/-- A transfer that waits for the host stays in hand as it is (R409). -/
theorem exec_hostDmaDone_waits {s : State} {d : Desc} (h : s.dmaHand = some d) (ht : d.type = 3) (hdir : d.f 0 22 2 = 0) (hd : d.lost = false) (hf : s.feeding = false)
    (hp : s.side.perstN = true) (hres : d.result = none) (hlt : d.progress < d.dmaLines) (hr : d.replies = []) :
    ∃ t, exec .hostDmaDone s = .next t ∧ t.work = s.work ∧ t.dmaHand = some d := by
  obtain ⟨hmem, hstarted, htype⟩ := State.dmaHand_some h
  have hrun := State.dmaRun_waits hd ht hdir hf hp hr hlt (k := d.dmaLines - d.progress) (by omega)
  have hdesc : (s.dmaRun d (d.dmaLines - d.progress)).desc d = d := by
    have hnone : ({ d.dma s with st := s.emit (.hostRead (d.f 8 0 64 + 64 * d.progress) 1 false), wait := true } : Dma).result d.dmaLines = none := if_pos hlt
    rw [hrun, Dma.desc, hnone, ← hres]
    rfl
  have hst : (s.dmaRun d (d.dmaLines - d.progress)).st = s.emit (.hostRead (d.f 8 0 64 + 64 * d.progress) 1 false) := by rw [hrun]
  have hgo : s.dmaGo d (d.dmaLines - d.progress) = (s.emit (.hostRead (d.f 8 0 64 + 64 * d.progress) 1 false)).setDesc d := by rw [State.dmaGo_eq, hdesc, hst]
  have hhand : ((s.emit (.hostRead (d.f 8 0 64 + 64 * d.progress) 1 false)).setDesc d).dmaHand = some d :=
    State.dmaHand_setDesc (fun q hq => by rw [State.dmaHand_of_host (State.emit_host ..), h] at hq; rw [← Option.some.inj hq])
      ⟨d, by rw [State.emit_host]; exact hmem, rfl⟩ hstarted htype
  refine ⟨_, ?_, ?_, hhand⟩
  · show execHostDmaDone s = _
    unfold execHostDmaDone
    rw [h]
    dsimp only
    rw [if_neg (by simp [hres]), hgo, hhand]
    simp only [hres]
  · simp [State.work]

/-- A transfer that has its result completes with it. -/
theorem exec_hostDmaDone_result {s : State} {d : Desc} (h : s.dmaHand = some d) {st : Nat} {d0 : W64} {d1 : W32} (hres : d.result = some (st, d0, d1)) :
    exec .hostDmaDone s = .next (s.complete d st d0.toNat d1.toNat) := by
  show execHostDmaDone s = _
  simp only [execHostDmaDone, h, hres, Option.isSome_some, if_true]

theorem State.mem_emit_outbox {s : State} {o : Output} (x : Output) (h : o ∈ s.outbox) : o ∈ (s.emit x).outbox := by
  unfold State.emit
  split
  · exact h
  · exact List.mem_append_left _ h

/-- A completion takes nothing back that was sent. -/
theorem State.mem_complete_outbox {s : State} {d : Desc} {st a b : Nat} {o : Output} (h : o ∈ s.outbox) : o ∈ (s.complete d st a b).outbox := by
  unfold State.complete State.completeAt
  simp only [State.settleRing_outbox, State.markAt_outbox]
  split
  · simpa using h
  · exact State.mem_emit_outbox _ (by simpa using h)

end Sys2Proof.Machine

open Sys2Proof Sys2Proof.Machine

────────────────

Above this task is a listing. Restate, word for word and with nothing added, the lines from the one with "unfold State.emit" through the one with "unfold State.complete State.completeAt".

  unfold State.emit
  split
  · exact h
  · exact List.mem_append_left _ h

/-- A completion takes nothing back that was sent. -/
theorem State.mem_complete_outbox {s : State} {d : Desc} {st a b : Nat} {o : Output} (h : o ∈ s.outbox) : o ∈ (s.complete d st a b).outbox := by
  unfold State.complete State.completeAt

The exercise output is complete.